Entries provided START

/-! #### The operations of a cycle (R70, R73) -/

theorem decode_of_decodeMain {w : CycleWord} {i : Instr} (h : decodeMain w = .ok i) (hi : i ≠ .reset) :
    decode w = .ok (alwaysOps ++ [i]) := by
  cases i with
  | reset => exact absurd rfl hi
  | _ => simp only [decode, h]

/-- R70, R73: without a reset a cycle performs SYNC, EDGE and its phase's operation. -/
theorem decode_fetch_of_no_reset {s : State} (h : s.input.rst = false) :
    decode s.fetch = .ok [.sync, .edge, sequencerOp s.ph s.gs] :=
  decode_of_decodeMain (by simp [decodeMain_fetch, h]) (sequencerOp_ne_reset _ _)

theorem decodeSel_sel (s : State) : decodeSel s.sel = .ok (sequencerOp s.ph s.gs) := decodeSel_selWord s.ph s.gs

/-! #### The conditions, over registers (R93, R97, R98, R100) -/

theorem State.fall_iff (s : State) : s.fall = true ↔ s.prev = true ∧ s.sy2 = false := by simp [State.fall]

theorem State.clearNow_iff (s : State) : s.clearNow = true ↔ s.ph = .confirm ∧ s.cnt = 0#32 := by
  simp [State.clearNow]

theorem State.clearNow_of_ph_ne {s : State} (h : s.ph ≠ .confirm) : s.clearNow = false := by
  simp [State.clearNow, h]

/-- R98: the formula of the next pending flag, over registers. -/
theorem State.nextPf_eq (s : State) :
    s.nextPf = if s.ph = .confirm ∧ s.cnt = 0#32 then false
      else if s.prev = true ∧ s.sy2 = false then true else s.pf := by
  simp only [State.nextPf, State.clearNow_iff, State.fall_iff]

@[simp] theorem State.outputs_pressEv (s : State) : s.outputs.pressEv = s.pressEv := rfl

/-- R100: a Press Event is the clearing cycle of a line still low, outside reset. -/
theorem State.pressEv_iff (s : State) :
    s.pressEv = true ↔ s.input.rst = false ∧ s.ph = .confirm ∧ s.cnt = 0#32 ∧ s.sy2 = false := by
  simp [State.pressEv, State.clearNow, and_assoc]

theorem State.pressEv_of_ph_ne {s : State} (h : s.ph ≠ .confirm) : s.pressEv = false := by
  simp [State.pressEv, State.clearNow_of_ph_ne h]

/-! #### SYNC, EDGE and POLL (R91, R93, R95) -/

theorem exec_sync (s : State) : exec .sync s = .next (s.setSync s.input.btn s.sy1 s.sy2) := rfl

theorem exec_edge_of_fall {s : State} (hf : s.fall = true) (hc : s.clearNow = false) :
    exec .edge s = .next (s.setPf true) := by
  simp [exec, execEdge, hf, hc]

theorem exec_edge_of_no_fall {s : State} (hf : s.fall = false) : exec .edge s = .next s := by
  simp [exec, execEdge, hf]

theorem exec_edge_of_clear {s : State} (hc : s.clearNow = true) : exec .edge s = .next s := by
  simp [exec, execEdge, hc]

theorem exec_poll_of_pending {s : State} (h : s.pf = true) :
    exec .poll s = .next ((s.setPh .confirm).setCnt (settleCycles Config.values)) := by
  simp [exec, execPoll, pollWith, h]

theorem exec_poll_of_idle {s : State} (h : s.pf = false) : exec .poll s = .next (s.setPh .shift) := by
  simp [exec, execPoll, pollWith, h]

/-- R8, R9: `SETTLE_MS = 30`. -/
theorem settleCount_eq : Config.values.settleCount = 30 * Config.values.fMs := by
  obtain ⟨-, hsettle, -⟩ := values_spec
  rw [Config.Values.settleCount, hsettle]

/-! #### Two cycles of the synchronizer (R91) -/

/-- R91: one cycle shifts the line and leaves `PF` as R98 says, whatever the sequencer does. -/
theorem step_debouncer {s : State} (h : s.input.rst = false) :
    ∃ t, step s = .next t ∧ t.sy1 = s.input.btn ∧ t.sy2 = s.sy1 ∧ t.prev = s.sy2 ∧ t.pf = s.nextPf := by
  obtain ⟨m, -, hs⟩ := step_afterCycle s h
  exact ⟨_, hs, rfl, rfl, rfl, rfl⟩

/-- R91: the level that enters `SY1` at one edge is in `SY2` after the next. -/
theorem sy2_lags_pin_by_two {s : State} (h : noReset s 2) : ∃ t, runsTo s 2 t ∧ t.sy2 = (s.inputAt 0).btn := by
  obtain ⟨u, hu, hsy1, -⟩ := step_debouncer (noReset_head s 1 h)
  obtain ⟨t, ht, -, hsy2, -⟩ := step_debouncer (noReset_head u 0 (noReset_of_step s u 1 hu h))
  exact ⟨t, runsTo_succ s u t 1 hu (runsTo_one u t ht), hsy2.trans hsy1⟩

/-! #### The ways into POLL and PRESS (R95, R100, R140) -/

theorem MainCase.ph_eq_poll_iff {s m : State} (h : MainCase s m) :
    m.ph = .poll ↔ s.ph = .wait ∧ s.cnt = 0#32 := by
  cases h with
  | waitExit hp hc => simp [hp, hc]
  | waitCount hp hc => simp [hp, hc]
  | _ hp => simp [hp]

theorem MainCase.ph_eq_press_iff {s m : State} (h : MainCase s m) :
    m.ph = .press ↔ s.ph = .confirm ∧ s.cnt = 0#32 ∧ s.sy2 = false := by
  cases h with
  | confirmPress hp hc hy => simp [hp, hc, hy]
  | confirmNoise hp hc hy => simp [hp, hy]
  | confirmCount hp hc => simp [hp, hc]
  | _ hp => simp [hp]

@[simp] theorem State.afterReset_ph (s : State) : s.afterReset.ph = .renderP := rfl

/-- R140: a cycle ends in POLL exactly when it is the last one of a WAIT phase. -/
theorem step_to_poll_iff {s t : State} (h : step s = .next t) :
    t.ph = .poll ↔ s.input.rst = false ∧ s.ph = .wait ∧ s.cnt = 0#32 := by
  obtain ⟨hr, rfl⟩ | ⟨hr, m, hm, rfl⟩ := step_mainCase s t h
  · simp [hr]
  · simp [hr, hm.ph_eq_poll_iff]

/-- R100: a cycle ends in PRESS exactly when it has a Press Event. -/
theorem step_to_press_iff {s t : State} (h : step s = .next t) : t.ph = .press ↔ s.pressEv = true := by
  rw [State.pressEv_iff]
  obtain ⟨hr, rfl⟩ | ⟨hr, m, hm, rfl⟩ := step_mainCase s t h
  · simp [hr]
  · simp [hr, hm.ph_eq_press_iff]

/-- R95: an edge in the cycle of a POLL that goes on to the tick stays pending. -/
theorem step_poll_idle_of_fall {s : State} (hr : s.input.rst = false) (hp : s.ph = .poll) (hpf : s.pf = false)
    (hf : s.fall = true) : ∃ t, step s = .next t ∧ t.ph = .shift ∧ t.pf = true := by
  have hop : exec (sequencerOp s.ph s.gs) s = .next (s.setPh .shift) := by
    rw [hp]
    exact exec_poll_of_idle hpf
  have hc : s.clearNow = false := State.clearNow_of_ph_ne (by simp [hp])
  refine ⟨_, step_of_op s _ hr hop, rfl, ?_⟩
  simp [State.nextPf_of_not_clear s hc, hf]

/-! #### The statements -/

/-- Settles O13: EDGE is among the operations of every cycle without reset, and its three equations, with the conditions
read over registers. -/
theorem edgeSetsThePendingFlag : Obligations.EdgeSetsThePendingFlag := fun s =>
  ⟨fun hr => ⟨_, decode_fetch_of_no_reset hr⟩,
    fun hprev hsy2 hc => exec_edge_of_fall (s.fall_iff.2 ⟨hprev, hsy2⟩) (Bool.eq_false_iff.2 (mt s.clearNow_iff.1 hc)),
    fun hf => exec_edge_of_no_fall (Bool.eq_false_iff.2 (mt s.fall_iff.1 hf)),
    fun hp hc => exec_edge_of_clear (s.clearNow_iff.2 ⟨hp, hc⟩)⟩

/-- Settles O12: the operations of a cycle by `decode_fetch_of_no_reset`, the shift by `step_debouncer`, the lag by
`sy2_lags_pin_by_two`. -/
theorem syncShiftsTheLine : Obligations.SyncShiftsTheLine := by
  refine ⟨fun _ hr => ⟨_, decode_fetch_of_no_reset hr⟩, exec_sync, fun _ hr => ?_, fun _ => sy2_lags_pin_by_two⟩
  obtain ⟨t, ht, hsy1, hsy2, hprev, -⟩ := step_debouncer hr
  exact ⟨t, ht, hsy1, hsy2, hprev⟩

/-- Settles O14: every cycle without reset leaves `nextPf` in `PF`, which is R98's formula. -/
theorem pendingFlagAfterACycle : Obligations.PendingFlagAfterACycle := by
  intro s hr
  obtain ⟨t, ht, -, -, -, hpf⟩ := step_debouncer hr
  exact ⟨t, ht, hpf.trans s.nextPf_eq⟩

/-- Settles O17: POLL's two branches as equations, the late edge by `step_poll_idle_of_fall`, the way in by
`step_to_poll_iff`. -/
theorem pollStartsOrGoesOn : Obligations.PollStartsOrGoesOn := by
  refine ⟨fun s hp => ?_, fun s hpf => ?_, fun s => exec_poll_of_idle, fun s => step_poll_idle_of_fall,
    fun s t ht _ hp => ?_⟩
  · rw [decodeSel_sel, hp]
    rfl
  · exact ⟨_, settleCycles_toNat.trans settleCount_eq, exec_poll_of_pending hpf⟩
  · obtain ⟨-, hwait, -⟩ := (step_to_poll_iff ht).1 hp
    exact hwait

/-- Settles O20: both directions are `step_to_press_iff`; a PRESS cycle is no CONFIRM cycle, so it has no event. -/
theorem pressEventsArePressCycles : Obligations.PressEventsArePressCycles := by
  refine ⟨fun s => ?_, fun s hev => ?_, fun s t ht hp => (step_to_press_iff ht).1 hp⟩
  · simp [State.pressEv, State.clearNow, Bool.and_assoc]
  · obtain ⟨hr, -⟩ := s.pressEv_iff.1 hev
    obtain ⟨m, -, ht⟩ := step_afterCycle s hr
    have hp : (s.afterCycle m).ph = .press := (step_to_press_iff ht).2 hev
    exact ⟨_, ht, hp, State.pressEv_of_ph_ne (by rw [hp]; decide)⟩

end Sys2Proof.Machine

/-! ### The cut and the runs of a row (41_game_fsm.md R111 to R117)

Patterns are compared cell by cell. That the scan finds the longest run is a loop invariant over its columns, stated for every
stretch of lit columns and not only for the maximal ones: a stretch that nothing longer beats cannot be extended, so it is a
run. -/

namespace Sys2Proof.Machine

/-! #### Patterns, cell by cell (R12) -/

theorem mem_columns (c : Idx) : c ∈ columns := by
  revert c
  decide

@[simp] theorem cell_zero (c : Idx) : cell 0x00#8 c = false := by simp [cell]

@[simp] theorem cell_and (p q : Byte) (c : Idx) : cell (p &&& q) c = (cell p c && cell q c) := by simp [cell]

@[simp] theorem cell_not (p : Byte) (c : Idx) : cell (~~~p) c = !cell p c := by
  simp [cell, show 7 - c.val < 8 by omega]

/-- R12: the eight cells are the whole pattern. -/
theorem eq_iff_cells (p q : Byte) : p = q ↔ ∀ c, cell p c = cell q c := by
  refine ⟨fun h _ => by rw [h], fun h => BitVec.eq_of_getLsbD_eq fun i hi => ?_⟩
  have hc := h ⟨7 - i, by omega⟩
  rwa [cell, cell, show 7 - (7 - i) = i by omega] at hc

theorem ne_zero_iff_lit (p : Byte) : p ≠ 0x00#8 ↔ ∃ c, cell p c = true := by
  simp [eq_iff_cells p 0x00#8]

theorem within_iff (p q : Byte) : within p q ↔ ∀ c, cell p c = true → cell q c = true := by
  simp [within, eq_iff_cells _ 0x00#8]

theorem within_and_right (p q : Byte) : within (p &&& q) q := by
  rw [within_iff]
  intro c hc
  rw [cell_and, Bool.and_eq_true] at hc
  exact hc.2

/-- R12: `colmask(lo, hi)` is the columns `lo..hi`. -/
theorem cell_colmask {lo hi : Idx} (h : lo ≤ hi) (c : Idx) : cell (colmask lo hi) c = true ↔ lo ≤ c ∧ c ≤ hi := by
  revert lo hi c
  decide

theorem popcount_colmask {lo hi : Idx} (h : lo ≤ hi) : popcount (colmask lo hi) = hi.val - lo.val + 1 := by
  revert lo hi
  decide

/-! #### Stretches and runs (R111) -/

/-- Columns `lo..hi` are all lit; unlike a run, a stretch may have a lit neighbour. -/
def LitStretch (p : Byte) (r : Run) : Prop :=
  r.lo.val ≤ r.hi.val ∧ ∀ c : Idx, r.lo.val ≤ c.val → c.val ≤ r.hi.val → cell p c = true

theorem litStretch_single {p : Byte} {c : Idx} (hc : cell p c = true) : LitStretch p ⟨c, c⟩ :=
  ⟨le_refl _, fun _ hlo hhi => (Fin.ext (le_antisymm hlo hhi) : c = _) ▸ hc⟩

/-- A lit column next to a stretch makes it longer. -/
theorem LitStretch.extend_left {p : Byte} {r : Run} {c : Idx} (h : LitStretch p r) (hc : cell p c = true)
    (hlo : c.val + 1 = r.lo.val) : LitStretch p ⟨c, r.hi⟩ := by
  obtain ⟨hle, hlit⟩ := h
  refine ⟨by dsimp only; omega, fun d hcd hdh => ?_⟩
  obtain rfl | hd := eq_or_ne d c
  · exact hc
  · exact hlit d (by have := Fin.val_ne_of_ne hd; dsimp only at hcd; omega) hdh

theorem LitStretch.extend_right {p : Byte} {r : Run} {c : Idx} (h : LitStretch p r) (hc : cell p c = true)
    (hhi : c.val = r.hi.val + 1) : LitStretch p ⟨r.lo, c⟩ := by
  obtain ⟨hle, hlit⟩ := h
  refine ⟨by dsimp only; omega, fun d hld hdc => ?_⟩
  obtain rfl | hd := eq_or_ne d c
  · exact hc
  · exact hlit d hld (by have := Fin.val_ne_of_ne hd; dsimp only at hdc; omega)

/-- R111: a run is a stretch with no lit column next to either end. -/
theorem isRun_iff (p : Byte) (r : Run) : isRun p r = true ↔
    LitStretch p r ∧ (∀ c : Idx, c.val + 1 = r.lo.val → cell p c = false) ∧
      (∀ c : Idx, c.val = r.hi.val + 1 → cell p c = false) := by
  simp only [isRun, LitStretch, Bool.and_eq_true, decide_eq_true_eq, List.all_eq_true, mem_columns, forall_true_left,
    Bool.or_eq_true, Bool.not_eq_true', Bool.and_eq_false_iff, Bool.or_eq_false_iff, decide_eq_false_iff_not, Fin.le_def]
  grind

/-- A stretch that no other one exceeds in length is a run. -/
theorem isRun_of_longest {p : Byte} {r : Run} (h : LitStretch p r) (hmax : ∀ q, LitStretch p q → q.length ≤ r.length) :
    isRun p r = true := by
  have hle := h.1
  refine (isRun_iff p r).2 ⟨h, fun c hlo => ?_, fun c hhi => ?_⟩ <;> by_contra hc <;> rw [Bool.not_eq_false] at hc
  · have := hmax _ (h.extend_left hc hlo)
    simp only [Run.length] at this
    omega
  · have := hmax _ (h.extend_right hc hhi)
    simp only [Run.length] at this
    omega

/-! #### The scan (R112) -/

/-- What the scan knows before column `n`: `cur` is the length of the stretch that ends there, and the best one is a stretch
that no stretch before column `n` beats. -/
structure ScanInv (p : Byte) (n : Nat) (s : Scan) : Prop where
  cur_le : s.cur ≤ n
  cur_lit : ∀ c : Idx, n ≤ c.val + s.cur → c.val < n → cell p c = true
  cur_stop : ∀ c : Idx, c.val + s.cur + 1 = n → cell p c = false
  best_le : s.bestLen ≤ s.bestHi.val + 1
  best_lit : ∀ c : Idx, s.bestHi.val < c.val + s.bestLen → c.val ≤ s.bestHi.val → cell p c = true
  best_max : ∀ q, LitStretch p q → q.hi.val < n →
    q.length < s.bestLen ∨ (q.length = s.bestLen ∧ q.hi.val ≤ s.bestHi.val)

theorem ScanInv.start (p : Byte) : ScanInv p 0 { bestLen := 0, bestHi := 0, cur := 0 } where
  cur_le := le_refl 0
  cur_lit c _ hc := by omega
  cur_stop c hc := by omega
  best_le := Nat.zero_le _
  best_lit c hlo hhi := by dsimp only at hlo hhi; omega
  best_max q _ hq := by omega

/-- A stretch that ends in column `c` is no longer than the one the scan counts. -/
theorem ScanInv.length_le {p : Byte} {s : Scan} {c : Idx} (h : ScanInv p c.val s) {q : Run} (hq : LitStretch p q)
    (hhi : q.hi.val = c.val) : q.length ≤ s.cur + 1 := by
  obtain ⟨hle, hlit⟩ := hq
  by_contra hlong
  simp only [Run.length] at hlong
  obtain ⟨d, hd⟩ : ∃ d : Idx, d.val = c.val - (s.cur + 1) := ⟨⟨c.val - (s.cur + 1), by omega⟩, rfl⟩
  have hdark := h.cur_stop d (by omega)
  rw [hlit d (by omega) (by omega)] at hdark
  exact absurd hdark (by decide)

Entries provided END

Transcribe, exactly as written, all lines of the entries above from the first to the one containing "outside reset. -/", and no more.

**Your response**
/-! #### The operations of a cycle (R70, R73) -/

theorem decode_of_decodeMain {w : CycleWord} {i : Instr} (h : decodeMain w = .ok i) (hi : i ≠ .reset) :
    decode w = .ok (alwaysOps ++ [i]) := by
  cases i with
  | reset => exact absurd rfl hi
  | _ => simp only [decode, h]

/-- R70, R73: without a reset a cycle performs SYNC, EDGE and its phase's operation. -/
theorem decode_fetch_of_no_reset {s : State} (h : s.input.rst = false) :
    decode s.fetch = .ok [.sync, .edge, sequencerOp s.ph s.gs] :=
  decode_of_decodeMain (by simp [decodeMain_fetch, h]) (sequencerOp_ne_reset _ _)

theorem decodeSel_sel (s : State) : decodeSel s.sel = .ok (sequencerOp s.ph s.gs) := decodeSel_selWord s.ph s.gs

/-! #### The conditions, over registers (R93, R97, R98, R100) -/

theorem State.fall_iff (s : State) : s.fall = true ↔ s.prev = true ∧ s.sy2 = false := by simp [State.fall]

theorem State.clearNow_iff (s : State) : s.clearNow = true ↔ s.ph = .confirm ∧ s.cnt = 0#32 := by
  simp [State.clearNow]

theorem State.clearNow_of_ph_ne {s : State} (h : s.ph ≠ .confirm) : s.clearNow = false := by
  simp [State.clearNow, h]

/-- R98: the formula of the next pending flag, over registers. -/
theorem State.nextPf_eq (s : State) :
    s.nextPf = if s.ph = .confirm ∧ s.cnt = 0#32 then false
      else if s.prev = true ∧ s.sy2 = false then true else s.pf := by
  simp only [State.nextPf, State.clearNow_iff, State.fall_iff]

@[simp] theorem State.outputs_pressEv (s : State) : s.outputs.pressEv = s.pressEv := rfl

/-- R100: a Press Event is the clearing cycle of a line still low, outside reset. -/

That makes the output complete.